[SOURCE INFORMATION — start]

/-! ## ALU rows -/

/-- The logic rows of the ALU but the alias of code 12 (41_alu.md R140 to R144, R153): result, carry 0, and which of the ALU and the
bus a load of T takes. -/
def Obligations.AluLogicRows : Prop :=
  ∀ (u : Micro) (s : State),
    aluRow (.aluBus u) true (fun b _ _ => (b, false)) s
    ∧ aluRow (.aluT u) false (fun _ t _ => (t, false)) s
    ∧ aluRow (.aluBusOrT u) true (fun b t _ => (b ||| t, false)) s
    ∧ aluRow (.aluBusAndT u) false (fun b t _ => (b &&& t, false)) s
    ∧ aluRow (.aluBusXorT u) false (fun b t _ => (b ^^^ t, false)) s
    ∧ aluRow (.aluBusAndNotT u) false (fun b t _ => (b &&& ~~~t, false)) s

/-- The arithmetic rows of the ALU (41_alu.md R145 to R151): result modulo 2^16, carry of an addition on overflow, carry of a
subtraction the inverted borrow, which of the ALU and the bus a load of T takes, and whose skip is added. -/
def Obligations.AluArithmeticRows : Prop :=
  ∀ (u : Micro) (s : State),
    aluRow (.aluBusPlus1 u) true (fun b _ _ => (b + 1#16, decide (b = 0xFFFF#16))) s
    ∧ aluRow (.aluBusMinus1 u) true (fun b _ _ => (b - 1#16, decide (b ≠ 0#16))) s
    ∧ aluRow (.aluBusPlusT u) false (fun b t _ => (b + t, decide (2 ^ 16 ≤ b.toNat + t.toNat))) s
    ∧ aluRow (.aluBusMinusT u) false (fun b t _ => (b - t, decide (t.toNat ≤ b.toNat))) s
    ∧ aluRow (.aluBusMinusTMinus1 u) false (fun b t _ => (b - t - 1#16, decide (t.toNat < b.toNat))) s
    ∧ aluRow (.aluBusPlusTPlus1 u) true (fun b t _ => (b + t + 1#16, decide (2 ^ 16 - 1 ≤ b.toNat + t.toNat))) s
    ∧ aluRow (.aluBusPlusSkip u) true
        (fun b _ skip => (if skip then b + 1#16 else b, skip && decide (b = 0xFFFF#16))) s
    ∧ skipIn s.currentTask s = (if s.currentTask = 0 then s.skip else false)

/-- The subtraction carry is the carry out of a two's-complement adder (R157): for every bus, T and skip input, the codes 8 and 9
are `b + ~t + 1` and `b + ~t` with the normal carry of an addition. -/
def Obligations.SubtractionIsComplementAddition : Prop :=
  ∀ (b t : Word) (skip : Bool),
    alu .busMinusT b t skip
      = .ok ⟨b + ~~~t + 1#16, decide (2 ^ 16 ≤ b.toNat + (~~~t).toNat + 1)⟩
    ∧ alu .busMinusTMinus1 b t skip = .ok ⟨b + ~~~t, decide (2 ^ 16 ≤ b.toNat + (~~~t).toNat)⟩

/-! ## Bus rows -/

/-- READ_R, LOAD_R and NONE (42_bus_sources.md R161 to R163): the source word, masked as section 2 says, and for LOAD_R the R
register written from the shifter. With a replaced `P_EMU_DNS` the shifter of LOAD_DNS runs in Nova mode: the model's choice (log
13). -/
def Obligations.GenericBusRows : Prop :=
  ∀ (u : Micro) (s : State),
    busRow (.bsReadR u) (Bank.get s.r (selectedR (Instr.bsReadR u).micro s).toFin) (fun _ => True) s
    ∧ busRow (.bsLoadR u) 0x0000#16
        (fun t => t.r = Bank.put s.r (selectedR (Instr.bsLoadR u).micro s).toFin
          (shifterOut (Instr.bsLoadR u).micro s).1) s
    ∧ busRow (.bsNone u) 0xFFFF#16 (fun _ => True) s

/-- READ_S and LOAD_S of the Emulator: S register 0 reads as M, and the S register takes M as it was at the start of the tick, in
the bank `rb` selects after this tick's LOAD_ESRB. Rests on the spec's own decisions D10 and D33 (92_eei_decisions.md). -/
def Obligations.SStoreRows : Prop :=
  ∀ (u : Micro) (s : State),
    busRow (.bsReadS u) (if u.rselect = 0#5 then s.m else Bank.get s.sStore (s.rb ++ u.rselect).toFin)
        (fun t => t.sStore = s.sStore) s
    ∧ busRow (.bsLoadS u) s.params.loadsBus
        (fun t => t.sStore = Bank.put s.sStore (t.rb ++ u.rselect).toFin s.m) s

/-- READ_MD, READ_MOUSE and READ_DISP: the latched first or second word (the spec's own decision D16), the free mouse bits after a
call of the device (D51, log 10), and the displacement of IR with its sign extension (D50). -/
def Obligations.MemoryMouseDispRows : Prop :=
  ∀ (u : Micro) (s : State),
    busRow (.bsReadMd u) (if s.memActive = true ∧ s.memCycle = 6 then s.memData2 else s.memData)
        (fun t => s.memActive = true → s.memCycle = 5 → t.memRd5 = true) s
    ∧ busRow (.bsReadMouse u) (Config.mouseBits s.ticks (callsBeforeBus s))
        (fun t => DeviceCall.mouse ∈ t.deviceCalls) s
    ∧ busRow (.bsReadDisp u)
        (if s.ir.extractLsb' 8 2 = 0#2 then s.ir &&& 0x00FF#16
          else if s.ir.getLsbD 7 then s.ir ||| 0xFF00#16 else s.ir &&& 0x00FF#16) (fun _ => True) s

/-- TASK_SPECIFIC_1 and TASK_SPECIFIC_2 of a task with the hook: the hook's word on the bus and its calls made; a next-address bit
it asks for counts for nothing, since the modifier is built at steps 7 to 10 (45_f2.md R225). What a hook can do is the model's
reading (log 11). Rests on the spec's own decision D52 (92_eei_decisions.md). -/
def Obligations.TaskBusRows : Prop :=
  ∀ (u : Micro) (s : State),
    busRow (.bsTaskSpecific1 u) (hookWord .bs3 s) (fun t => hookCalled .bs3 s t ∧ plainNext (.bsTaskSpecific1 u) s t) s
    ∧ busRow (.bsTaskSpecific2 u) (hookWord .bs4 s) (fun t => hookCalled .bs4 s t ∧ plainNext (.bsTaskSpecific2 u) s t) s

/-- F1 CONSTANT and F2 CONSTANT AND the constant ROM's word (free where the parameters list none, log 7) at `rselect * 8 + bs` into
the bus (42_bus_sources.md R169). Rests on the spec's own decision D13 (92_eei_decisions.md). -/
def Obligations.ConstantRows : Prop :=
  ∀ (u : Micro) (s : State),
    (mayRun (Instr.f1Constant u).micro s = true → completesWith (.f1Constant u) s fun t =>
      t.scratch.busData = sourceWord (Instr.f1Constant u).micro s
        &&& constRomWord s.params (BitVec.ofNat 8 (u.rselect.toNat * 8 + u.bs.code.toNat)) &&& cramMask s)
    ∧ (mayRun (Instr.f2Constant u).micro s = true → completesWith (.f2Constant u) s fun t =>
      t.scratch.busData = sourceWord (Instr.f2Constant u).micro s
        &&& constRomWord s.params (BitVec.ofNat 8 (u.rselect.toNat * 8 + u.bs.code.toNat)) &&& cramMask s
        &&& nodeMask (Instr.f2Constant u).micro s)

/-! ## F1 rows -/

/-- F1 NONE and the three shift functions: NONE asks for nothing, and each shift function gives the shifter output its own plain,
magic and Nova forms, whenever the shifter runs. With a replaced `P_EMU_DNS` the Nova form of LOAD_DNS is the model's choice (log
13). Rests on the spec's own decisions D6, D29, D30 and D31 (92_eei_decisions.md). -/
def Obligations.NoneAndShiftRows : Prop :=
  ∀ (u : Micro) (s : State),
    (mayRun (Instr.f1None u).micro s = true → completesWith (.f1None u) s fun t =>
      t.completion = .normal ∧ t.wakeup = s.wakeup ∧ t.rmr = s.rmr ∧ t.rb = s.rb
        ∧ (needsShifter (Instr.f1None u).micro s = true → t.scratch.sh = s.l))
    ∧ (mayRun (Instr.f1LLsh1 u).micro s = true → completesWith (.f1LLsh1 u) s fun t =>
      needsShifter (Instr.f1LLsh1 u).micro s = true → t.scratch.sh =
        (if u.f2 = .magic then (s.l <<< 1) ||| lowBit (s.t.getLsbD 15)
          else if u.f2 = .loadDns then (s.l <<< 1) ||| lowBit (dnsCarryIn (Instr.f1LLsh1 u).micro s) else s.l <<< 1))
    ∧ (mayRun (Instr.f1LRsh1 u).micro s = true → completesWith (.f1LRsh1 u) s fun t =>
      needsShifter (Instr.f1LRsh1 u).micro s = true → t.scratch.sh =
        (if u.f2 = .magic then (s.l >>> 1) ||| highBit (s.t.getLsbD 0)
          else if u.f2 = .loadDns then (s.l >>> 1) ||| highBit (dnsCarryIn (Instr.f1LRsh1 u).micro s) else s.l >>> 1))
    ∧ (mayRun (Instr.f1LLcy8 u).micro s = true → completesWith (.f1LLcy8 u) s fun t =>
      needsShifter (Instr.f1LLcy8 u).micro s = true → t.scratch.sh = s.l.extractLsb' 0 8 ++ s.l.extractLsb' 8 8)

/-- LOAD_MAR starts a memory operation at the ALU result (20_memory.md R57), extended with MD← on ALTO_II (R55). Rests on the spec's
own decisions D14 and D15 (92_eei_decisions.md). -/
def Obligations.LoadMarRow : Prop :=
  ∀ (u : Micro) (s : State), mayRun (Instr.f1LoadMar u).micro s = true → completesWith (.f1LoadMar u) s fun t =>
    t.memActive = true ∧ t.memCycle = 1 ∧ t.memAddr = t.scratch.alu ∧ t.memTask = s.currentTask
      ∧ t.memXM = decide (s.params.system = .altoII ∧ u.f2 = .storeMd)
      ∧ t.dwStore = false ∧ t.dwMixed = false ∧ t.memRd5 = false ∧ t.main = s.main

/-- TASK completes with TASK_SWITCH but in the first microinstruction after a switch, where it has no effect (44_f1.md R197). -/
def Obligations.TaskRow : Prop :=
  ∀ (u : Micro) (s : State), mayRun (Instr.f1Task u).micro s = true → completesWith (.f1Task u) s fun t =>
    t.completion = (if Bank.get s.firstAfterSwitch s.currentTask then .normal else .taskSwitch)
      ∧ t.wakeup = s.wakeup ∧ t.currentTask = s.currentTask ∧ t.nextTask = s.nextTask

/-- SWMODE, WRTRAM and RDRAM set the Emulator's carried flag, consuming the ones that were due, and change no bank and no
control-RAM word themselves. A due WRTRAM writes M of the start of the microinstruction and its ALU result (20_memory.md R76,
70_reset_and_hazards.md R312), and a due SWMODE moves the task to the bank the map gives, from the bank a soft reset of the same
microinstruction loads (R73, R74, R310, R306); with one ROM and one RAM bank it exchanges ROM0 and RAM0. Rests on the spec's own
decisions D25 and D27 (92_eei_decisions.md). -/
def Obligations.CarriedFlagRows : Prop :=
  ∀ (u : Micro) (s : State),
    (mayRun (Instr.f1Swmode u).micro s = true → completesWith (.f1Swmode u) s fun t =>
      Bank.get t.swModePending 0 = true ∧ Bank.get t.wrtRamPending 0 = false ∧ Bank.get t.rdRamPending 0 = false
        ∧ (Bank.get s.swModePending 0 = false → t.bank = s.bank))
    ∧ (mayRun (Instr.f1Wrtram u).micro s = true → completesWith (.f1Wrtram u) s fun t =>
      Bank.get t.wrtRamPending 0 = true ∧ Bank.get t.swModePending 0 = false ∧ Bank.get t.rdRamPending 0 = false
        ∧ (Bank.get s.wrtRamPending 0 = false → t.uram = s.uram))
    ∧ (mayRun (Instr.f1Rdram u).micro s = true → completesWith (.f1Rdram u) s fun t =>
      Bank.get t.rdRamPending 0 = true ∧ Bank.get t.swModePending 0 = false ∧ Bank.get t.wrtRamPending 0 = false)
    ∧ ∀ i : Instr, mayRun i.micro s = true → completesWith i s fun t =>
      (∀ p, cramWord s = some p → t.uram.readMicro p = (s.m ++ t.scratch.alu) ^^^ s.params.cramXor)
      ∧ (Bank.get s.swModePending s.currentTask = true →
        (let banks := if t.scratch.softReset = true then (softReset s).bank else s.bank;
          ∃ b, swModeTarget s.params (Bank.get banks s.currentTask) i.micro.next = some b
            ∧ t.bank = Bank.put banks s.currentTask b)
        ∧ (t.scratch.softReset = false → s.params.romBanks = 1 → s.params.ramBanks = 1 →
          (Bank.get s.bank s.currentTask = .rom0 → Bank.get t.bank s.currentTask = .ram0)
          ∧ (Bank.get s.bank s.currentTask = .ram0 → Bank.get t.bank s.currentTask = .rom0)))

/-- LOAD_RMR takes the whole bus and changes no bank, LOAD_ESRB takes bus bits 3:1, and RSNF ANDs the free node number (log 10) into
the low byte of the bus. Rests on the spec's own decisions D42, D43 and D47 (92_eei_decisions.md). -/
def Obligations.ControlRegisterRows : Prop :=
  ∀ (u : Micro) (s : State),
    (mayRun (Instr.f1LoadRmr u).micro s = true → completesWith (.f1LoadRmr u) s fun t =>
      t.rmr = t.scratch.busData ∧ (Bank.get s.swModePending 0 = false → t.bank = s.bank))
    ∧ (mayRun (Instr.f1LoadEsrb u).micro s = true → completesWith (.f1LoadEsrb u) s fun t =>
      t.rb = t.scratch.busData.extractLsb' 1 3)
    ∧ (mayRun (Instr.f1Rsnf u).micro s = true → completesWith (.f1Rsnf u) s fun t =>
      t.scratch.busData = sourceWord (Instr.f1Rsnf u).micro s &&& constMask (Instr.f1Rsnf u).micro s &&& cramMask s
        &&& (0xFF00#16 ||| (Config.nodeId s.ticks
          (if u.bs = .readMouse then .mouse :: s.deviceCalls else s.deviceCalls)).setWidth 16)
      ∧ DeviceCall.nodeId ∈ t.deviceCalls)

[SOURCE INFORMATION — finish]

Of the entries above, repeat exactly the lines between the line with "s.skip else false)" and the line with "(~~~t).toNat + 1)⟩", inclusive, and no others.

# [RESULT FOR THIS TASK]
    ∧ skipIn s.currentTask s = (if s.currentTask = 0 then s.skip else false)

/-- The subtraction carry is the carry out of a two's-complement adder (R157): for every bus, T and skip input, the codes 8 and 9
are `b + ~t + 1` and `b + ~t` with the normal carry of an addition. -/
def Obligations.SubtractionIsComplementAddition : Prop :=
  ∀ (b t : Word) (skip : Bool),
    alu .busMinusT b t skip
      = .ok ⟨b + ~~~t + 1#16, decide (2 ^ 16 ≤ b.toNat + (~~~t).toNat + 1)⟩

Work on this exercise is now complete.